**WORK ORDER**
Quote exactly and only this range of lines in the data below: the line that holds "opcode table. -/" to the line that holds "let base := (s.land.ltHi.setWidth", both included.

**THE DATA**
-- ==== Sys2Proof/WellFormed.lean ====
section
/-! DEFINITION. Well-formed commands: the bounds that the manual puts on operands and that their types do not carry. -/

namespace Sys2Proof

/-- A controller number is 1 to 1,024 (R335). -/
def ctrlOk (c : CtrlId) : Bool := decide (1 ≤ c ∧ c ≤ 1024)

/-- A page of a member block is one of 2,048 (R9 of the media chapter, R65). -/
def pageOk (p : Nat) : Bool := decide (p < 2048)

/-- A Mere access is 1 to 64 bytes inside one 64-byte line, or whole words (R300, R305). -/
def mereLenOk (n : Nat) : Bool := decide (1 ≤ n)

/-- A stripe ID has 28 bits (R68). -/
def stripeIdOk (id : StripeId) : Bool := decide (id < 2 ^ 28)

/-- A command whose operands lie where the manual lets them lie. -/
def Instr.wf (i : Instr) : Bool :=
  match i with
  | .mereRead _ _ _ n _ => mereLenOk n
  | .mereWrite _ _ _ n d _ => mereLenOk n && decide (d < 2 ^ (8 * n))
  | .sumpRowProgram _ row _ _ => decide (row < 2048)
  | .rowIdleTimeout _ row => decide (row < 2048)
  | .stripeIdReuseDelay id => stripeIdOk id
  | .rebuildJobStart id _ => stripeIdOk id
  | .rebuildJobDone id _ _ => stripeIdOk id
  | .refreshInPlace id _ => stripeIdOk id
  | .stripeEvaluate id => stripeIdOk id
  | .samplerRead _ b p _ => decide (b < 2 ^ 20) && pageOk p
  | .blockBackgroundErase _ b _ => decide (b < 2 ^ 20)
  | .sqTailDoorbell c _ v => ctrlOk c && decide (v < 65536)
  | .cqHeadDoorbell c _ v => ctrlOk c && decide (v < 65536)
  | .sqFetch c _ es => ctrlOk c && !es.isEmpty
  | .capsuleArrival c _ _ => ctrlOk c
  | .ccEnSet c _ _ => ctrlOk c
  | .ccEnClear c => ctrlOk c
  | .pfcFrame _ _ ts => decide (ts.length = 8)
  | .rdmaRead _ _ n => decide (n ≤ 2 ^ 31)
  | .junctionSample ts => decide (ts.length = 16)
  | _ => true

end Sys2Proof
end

==

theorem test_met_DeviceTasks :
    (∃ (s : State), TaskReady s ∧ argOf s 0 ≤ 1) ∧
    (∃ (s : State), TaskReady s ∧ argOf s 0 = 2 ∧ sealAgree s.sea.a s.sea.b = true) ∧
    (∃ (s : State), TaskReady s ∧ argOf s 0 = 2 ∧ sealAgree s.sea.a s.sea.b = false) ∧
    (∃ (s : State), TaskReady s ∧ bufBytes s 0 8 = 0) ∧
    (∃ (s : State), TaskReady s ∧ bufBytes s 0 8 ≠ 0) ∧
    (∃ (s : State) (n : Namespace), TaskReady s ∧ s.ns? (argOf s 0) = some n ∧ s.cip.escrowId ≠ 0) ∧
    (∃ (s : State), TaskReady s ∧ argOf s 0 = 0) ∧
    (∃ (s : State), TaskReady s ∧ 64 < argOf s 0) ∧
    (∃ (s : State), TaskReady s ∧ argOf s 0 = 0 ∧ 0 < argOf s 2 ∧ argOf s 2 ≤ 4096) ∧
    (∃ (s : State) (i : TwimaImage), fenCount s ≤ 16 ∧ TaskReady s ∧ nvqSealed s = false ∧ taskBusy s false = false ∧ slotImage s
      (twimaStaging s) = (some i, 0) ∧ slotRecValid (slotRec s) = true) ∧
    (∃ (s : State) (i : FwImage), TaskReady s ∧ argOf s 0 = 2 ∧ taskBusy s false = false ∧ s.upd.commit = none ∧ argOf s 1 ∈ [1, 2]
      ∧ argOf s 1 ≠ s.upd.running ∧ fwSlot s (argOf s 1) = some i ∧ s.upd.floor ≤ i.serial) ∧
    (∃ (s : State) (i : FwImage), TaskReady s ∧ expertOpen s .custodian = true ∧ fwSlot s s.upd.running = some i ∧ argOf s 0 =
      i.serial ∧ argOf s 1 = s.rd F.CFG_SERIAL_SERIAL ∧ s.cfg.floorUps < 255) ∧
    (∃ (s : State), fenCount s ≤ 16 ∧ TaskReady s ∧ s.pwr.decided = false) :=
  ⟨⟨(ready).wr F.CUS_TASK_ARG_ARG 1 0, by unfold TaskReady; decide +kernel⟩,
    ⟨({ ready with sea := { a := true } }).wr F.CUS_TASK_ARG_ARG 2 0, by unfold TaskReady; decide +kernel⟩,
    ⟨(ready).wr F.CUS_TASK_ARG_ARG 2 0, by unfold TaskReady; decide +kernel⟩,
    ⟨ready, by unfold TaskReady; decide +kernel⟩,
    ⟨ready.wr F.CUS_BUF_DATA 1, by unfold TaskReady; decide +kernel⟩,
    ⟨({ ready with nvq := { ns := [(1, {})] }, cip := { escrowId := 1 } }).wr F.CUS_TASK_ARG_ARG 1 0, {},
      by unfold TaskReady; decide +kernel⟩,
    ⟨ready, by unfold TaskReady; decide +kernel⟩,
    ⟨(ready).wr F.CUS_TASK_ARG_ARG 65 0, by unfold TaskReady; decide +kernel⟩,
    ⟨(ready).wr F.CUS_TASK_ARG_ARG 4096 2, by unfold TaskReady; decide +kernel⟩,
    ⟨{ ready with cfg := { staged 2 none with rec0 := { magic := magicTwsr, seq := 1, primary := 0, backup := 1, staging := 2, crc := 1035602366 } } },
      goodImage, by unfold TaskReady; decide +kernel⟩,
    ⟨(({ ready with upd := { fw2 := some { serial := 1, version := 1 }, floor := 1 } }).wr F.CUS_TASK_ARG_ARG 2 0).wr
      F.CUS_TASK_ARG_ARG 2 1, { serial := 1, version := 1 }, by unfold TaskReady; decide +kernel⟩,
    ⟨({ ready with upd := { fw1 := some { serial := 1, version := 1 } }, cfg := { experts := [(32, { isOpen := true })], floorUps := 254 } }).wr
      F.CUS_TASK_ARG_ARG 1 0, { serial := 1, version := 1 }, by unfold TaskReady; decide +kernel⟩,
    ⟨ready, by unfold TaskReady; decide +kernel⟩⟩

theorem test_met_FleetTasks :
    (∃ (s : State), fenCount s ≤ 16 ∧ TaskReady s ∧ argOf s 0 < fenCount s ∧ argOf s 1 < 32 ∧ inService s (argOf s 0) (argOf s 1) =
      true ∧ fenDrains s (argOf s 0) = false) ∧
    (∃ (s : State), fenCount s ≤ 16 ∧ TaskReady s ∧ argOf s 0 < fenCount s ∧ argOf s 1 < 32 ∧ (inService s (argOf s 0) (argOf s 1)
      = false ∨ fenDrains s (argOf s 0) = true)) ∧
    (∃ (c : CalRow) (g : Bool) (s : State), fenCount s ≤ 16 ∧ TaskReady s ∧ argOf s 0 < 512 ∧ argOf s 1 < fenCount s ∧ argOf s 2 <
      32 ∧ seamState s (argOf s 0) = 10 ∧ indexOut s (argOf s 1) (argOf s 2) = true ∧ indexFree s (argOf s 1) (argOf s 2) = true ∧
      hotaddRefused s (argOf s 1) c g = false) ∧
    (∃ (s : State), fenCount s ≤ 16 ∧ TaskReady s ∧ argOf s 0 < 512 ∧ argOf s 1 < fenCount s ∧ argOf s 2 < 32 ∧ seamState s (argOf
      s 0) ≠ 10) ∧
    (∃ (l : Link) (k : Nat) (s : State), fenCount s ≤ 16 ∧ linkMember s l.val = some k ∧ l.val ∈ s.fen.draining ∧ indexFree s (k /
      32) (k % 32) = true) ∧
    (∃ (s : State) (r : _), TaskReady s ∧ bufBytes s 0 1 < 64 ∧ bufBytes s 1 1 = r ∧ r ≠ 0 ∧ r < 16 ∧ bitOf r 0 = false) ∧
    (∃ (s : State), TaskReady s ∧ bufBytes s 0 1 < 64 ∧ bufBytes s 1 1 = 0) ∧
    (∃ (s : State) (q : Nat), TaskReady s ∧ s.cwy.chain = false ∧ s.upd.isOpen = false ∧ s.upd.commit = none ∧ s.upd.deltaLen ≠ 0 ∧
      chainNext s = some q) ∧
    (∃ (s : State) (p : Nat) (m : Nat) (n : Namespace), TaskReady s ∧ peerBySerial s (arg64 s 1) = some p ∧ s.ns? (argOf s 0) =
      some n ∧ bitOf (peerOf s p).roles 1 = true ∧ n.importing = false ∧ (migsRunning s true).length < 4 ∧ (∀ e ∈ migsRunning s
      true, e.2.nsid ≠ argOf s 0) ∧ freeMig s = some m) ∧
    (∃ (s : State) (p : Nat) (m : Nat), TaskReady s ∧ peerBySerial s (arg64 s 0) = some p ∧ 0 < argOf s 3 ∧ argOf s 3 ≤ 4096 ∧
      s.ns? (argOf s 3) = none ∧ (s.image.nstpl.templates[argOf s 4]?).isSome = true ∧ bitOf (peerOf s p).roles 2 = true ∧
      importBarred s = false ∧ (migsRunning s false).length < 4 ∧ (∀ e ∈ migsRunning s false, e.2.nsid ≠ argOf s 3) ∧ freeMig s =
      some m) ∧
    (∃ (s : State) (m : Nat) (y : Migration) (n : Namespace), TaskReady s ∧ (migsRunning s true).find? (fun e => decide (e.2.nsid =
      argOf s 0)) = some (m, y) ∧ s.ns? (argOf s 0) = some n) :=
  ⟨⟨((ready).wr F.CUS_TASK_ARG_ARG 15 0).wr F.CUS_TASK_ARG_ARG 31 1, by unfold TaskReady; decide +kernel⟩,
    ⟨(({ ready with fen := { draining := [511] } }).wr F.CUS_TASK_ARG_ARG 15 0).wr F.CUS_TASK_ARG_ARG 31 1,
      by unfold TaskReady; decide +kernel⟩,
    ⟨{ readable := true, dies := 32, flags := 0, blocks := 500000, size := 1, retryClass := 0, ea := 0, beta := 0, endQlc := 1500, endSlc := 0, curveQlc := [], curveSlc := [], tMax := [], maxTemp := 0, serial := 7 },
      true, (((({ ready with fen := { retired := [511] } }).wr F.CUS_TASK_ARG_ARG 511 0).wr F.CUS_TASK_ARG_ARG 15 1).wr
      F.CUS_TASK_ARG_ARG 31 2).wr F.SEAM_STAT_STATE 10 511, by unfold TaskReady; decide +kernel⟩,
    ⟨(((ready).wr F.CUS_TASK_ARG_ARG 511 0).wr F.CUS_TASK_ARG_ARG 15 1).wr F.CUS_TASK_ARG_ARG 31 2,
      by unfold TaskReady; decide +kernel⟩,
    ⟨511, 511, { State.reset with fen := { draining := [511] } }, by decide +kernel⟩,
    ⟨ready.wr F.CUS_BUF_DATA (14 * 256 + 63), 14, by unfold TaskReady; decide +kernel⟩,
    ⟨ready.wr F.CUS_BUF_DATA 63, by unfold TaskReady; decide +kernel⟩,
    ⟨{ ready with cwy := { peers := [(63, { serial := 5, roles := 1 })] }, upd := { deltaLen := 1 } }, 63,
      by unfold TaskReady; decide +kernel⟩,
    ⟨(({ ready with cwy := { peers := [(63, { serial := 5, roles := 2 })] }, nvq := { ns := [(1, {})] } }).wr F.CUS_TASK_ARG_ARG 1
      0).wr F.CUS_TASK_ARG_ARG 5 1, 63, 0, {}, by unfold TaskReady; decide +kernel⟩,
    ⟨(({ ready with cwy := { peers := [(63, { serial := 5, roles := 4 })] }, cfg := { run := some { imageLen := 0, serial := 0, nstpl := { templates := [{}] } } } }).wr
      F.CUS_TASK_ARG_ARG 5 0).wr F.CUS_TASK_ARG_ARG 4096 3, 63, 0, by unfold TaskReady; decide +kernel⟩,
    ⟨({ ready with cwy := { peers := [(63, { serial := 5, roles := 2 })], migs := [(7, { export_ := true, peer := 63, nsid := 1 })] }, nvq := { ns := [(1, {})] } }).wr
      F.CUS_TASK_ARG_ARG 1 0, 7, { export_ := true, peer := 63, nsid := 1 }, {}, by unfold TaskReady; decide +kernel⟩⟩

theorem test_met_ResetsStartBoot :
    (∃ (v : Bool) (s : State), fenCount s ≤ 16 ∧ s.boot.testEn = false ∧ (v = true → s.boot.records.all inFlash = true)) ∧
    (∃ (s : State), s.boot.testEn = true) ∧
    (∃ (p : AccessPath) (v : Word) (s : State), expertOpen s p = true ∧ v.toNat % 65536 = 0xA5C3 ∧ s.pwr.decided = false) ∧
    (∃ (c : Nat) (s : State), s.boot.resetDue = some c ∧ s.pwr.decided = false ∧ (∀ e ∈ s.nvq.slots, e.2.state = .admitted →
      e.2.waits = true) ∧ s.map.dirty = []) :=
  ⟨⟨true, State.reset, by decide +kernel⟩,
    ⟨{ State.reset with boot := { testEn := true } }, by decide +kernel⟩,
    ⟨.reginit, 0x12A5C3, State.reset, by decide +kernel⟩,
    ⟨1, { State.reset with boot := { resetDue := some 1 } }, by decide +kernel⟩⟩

==

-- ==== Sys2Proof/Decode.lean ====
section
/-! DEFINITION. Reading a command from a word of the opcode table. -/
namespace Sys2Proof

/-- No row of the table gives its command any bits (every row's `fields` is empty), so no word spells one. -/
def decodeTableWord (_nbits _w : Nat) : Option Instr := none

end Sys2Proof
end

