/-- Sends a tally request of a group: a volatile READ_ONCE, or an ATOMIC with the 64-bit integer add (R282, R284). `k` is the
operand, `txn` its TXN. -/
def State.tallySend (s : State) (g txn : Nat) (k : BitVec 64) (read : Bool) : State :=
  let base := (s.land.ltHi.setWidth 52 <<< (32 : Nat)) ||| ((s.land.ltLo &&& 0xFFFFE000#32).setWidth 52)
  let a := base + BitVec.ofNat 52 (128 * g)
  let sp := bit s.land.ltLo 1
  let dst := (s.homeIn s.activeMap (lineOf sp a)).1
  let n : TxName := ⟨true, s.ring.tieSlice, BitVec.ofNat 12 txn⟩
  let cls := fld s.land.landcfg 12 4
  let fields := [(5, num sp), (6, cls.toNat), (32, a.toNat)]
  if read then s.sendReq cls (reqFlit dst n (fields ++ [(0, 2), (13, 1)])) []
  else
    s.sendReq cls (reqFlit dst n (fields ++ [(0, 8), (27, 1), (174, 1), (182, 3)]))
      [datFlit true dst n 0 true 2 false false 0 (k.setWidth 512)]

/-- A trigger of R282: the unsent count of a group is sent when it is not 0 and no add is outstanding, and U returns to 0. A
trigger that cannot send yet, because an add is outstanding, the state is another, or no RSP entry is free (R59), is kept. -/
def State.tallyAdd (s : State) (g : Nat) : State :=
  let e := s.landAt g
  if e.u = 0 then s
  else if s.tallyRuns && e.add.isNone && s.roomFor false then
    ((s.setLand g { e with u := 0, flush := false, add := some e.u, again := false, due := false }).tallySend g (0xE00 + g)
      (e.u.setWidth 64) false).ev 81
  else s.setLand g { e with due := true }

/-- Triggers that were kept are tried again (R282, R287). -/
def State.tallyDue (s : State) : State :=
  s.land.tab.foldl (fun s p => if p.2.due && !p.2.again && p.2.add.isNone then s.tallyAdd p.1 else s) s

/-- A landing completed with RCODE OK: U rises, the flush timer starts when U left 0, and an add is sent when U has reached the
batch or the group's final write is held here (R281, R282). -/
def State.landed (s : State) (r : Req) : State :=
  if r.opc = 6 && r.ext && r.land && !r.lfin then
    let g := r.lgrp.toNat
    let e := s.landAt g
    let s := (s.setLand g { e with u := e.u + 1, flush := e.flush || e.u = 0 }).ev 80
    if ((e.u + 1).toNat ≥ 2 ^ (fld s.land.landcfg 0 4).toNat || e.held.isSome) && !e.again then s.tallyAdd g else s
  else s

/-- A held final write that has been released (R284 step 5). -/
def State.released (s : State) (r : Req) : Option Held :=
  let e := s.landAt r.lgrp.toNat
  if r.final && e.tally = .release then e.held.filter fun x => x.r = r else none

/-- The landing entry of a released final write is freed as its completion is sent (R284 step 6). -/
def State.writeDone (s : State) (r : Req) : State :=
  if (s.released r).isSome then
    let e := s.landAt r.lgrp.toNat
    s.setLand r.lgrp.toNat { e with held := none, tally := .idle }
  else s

**REPLY TO THE TASK**
/-! DEFINITION. Reading a command from a word of the opcode table. -/
namespace Sys2Proof

/-- No row of the table gives its command any bits (every row's `fields` is empty), so no word spells one. -/
def decodeTableWord (_nbits _w : Nat) : Option Instr := none

end Sys2Proof
end

/-- Sends a tally request of a group: a volatile READ_ONCE, or an ATOMIC with the 64-bit integer add (R282, R284). `k` is the
operand, `txn` its TXN. -/
def State.tallySend (s : State) (g txn : Nat) (k : BitVec 64) (read : Bool) : State :=
  let base := (s.land.ltHi.setWidth 52 <<< (32 : Nat)) ||| ((s.land.ltLo &&& 0xFFFFE000#32).setWidth 52)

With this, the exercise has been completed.